ENTRIES SUPPLIED:

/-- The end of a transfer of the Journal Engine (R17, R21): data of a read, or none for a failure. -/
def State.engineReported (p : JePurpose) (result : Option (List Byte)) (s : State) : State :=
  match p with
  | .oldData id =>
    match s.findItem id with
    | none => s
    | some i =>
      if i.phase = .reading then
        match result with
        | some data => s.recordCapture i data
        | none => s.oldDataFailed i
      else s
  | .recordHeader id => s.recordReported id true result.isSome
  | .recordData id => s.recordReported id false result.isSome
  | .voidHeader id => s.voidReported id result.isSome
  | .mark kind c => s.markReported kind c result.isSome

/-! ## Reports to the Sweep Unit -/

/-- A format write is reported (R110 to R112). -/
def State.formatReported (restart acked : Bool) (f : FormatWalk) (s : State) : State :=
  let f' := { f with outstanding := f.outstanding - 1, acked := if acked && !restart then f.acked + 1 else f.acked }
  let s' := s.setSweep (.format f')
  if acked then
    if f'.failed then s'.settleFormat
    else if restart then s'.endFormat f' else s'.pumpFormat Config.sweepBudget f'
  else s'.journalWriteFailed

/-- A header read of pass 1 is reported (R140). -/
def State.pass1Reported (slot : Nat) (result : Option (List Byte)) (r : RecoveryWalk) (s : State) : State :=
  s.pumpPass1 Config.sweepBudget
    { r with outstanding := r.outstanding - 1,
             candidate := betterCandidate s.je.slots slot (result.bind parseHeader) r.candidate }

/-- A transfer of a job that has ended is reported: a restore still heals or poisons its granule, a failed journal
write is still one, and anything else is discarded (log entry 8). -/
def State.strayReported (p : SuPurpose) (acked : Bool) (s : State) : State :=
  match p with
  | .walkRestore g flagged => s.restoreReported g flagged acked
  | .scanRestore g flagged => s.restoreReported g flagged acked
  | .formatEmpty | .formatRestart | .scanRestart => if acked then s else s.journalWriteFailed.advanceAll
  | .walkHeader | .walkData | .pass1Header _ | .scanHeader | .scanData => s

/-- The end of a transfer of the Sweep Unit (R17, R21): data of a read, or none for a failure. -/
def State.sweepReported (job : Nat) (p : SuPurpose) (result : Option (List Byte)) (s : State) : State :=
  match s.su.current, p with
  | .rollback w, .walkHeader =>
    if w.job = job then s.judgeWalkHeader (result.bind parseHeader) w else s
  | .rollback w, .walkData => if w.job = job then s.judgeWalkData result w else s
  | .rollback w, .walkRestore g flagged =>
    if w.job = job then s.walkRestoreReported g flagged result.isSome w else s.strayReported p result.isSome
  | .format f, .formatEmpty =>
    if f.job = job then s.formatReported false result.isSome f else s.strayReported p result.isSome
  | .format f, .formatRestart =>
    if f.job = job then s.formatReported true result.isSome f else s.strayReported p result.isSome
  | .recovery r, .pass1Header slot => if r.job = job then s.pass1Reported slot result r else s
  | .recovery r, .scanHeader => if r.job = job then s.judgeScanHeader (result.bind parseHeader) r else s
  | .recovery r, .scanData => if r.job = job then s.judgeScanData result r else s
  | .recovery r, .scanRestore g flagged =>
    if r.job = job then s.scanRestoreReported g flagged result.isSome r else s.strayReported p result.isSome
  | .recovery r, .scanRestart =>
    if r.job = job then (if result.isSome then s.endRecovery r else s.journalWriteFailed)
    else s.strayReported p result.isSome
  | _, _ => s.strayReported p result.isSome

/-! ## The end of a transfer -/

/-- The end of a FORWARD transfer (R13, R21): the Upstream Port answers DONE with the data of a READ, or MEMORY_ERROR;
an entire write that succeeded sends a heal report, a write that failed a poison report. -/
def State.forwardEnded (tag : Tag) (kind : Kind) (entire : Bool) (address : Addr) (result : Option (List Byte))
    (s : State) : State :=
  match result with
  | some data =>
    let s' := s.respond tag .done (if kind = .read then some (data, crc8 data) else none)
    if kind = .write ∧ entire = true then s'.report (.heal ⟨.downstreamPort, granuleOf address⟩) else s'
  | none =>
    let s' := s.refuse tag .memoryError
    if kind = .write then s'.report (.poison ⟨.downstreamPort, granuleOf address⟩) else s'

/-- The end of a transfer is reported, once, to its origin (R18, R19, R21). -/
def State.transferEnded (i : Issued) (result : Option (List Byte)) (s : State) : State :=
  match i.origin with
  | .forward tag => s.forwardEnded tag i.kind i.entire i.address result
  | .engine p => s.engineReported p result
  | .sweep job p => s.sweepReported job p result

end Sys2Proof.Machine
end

---

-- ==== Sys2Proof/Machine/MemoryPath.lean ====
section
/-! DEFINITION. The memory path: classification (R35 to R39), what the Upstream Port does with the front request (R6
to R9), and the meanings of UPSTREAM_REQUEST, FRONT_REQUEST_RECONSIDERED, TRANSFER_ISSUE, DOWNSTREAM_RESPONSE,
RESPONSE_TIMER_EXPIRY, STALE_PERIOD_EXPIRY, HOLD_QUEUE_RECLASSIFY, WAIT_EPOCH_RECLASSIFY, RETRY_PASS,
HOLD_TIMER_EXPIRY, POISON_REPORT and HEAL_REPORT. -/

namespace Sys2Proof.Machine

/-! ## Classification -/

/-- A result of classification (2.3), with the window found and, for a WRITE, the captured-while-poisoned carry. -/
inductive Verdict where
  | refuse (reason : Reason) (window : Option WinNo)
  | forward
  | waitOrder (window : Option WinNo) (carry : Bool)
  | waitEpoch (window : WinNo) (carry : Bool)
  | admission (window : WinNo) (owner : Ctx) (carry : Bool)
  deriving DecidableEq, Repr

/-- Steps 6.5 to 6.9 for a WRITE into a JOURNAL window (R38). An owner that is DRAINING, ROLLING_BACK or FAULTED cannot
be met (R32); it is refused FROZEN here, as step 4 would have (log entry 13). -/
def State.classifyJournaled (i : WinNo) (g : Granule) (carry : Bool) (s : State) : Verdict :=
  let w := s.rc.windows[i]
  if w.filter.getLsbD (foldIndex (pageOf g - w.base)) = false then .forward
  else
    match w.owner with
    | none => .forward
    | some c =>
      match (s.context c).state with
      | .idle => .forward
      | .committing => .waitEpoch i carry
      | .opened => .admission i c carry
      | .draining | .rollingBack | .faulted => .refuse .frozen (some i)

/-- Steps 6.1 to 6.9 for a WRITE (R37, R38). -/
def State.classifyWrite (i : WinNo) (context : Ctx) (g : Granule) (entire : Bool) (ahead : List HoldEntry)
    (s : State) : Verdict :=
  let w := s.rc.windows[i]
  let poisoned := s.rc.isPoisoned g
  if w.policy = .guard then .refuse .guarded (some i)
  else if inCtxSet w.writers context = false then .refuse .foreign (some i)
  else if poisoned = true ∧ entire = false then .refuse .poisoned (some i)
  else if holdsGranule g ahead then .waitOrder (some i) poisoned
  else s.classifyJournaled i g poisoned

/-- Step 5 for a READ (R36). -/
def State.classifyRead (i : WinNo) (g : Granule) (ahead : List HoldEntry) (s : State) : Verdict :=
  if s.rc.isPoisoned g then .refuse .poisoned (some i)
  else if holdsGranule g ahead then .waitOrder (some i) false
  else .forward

WHAT TO DO: Extract, from the listing above, every line where the string "scanHeader" occurs.

REPLY:
  | .walkHeader | .walkData | .pass1Header _ | .scanHeader | .scanData => s
  | .recovery r, .scanHeader => if r.job = job then s.judgeScanHeader (result.bind parseHeader) r else s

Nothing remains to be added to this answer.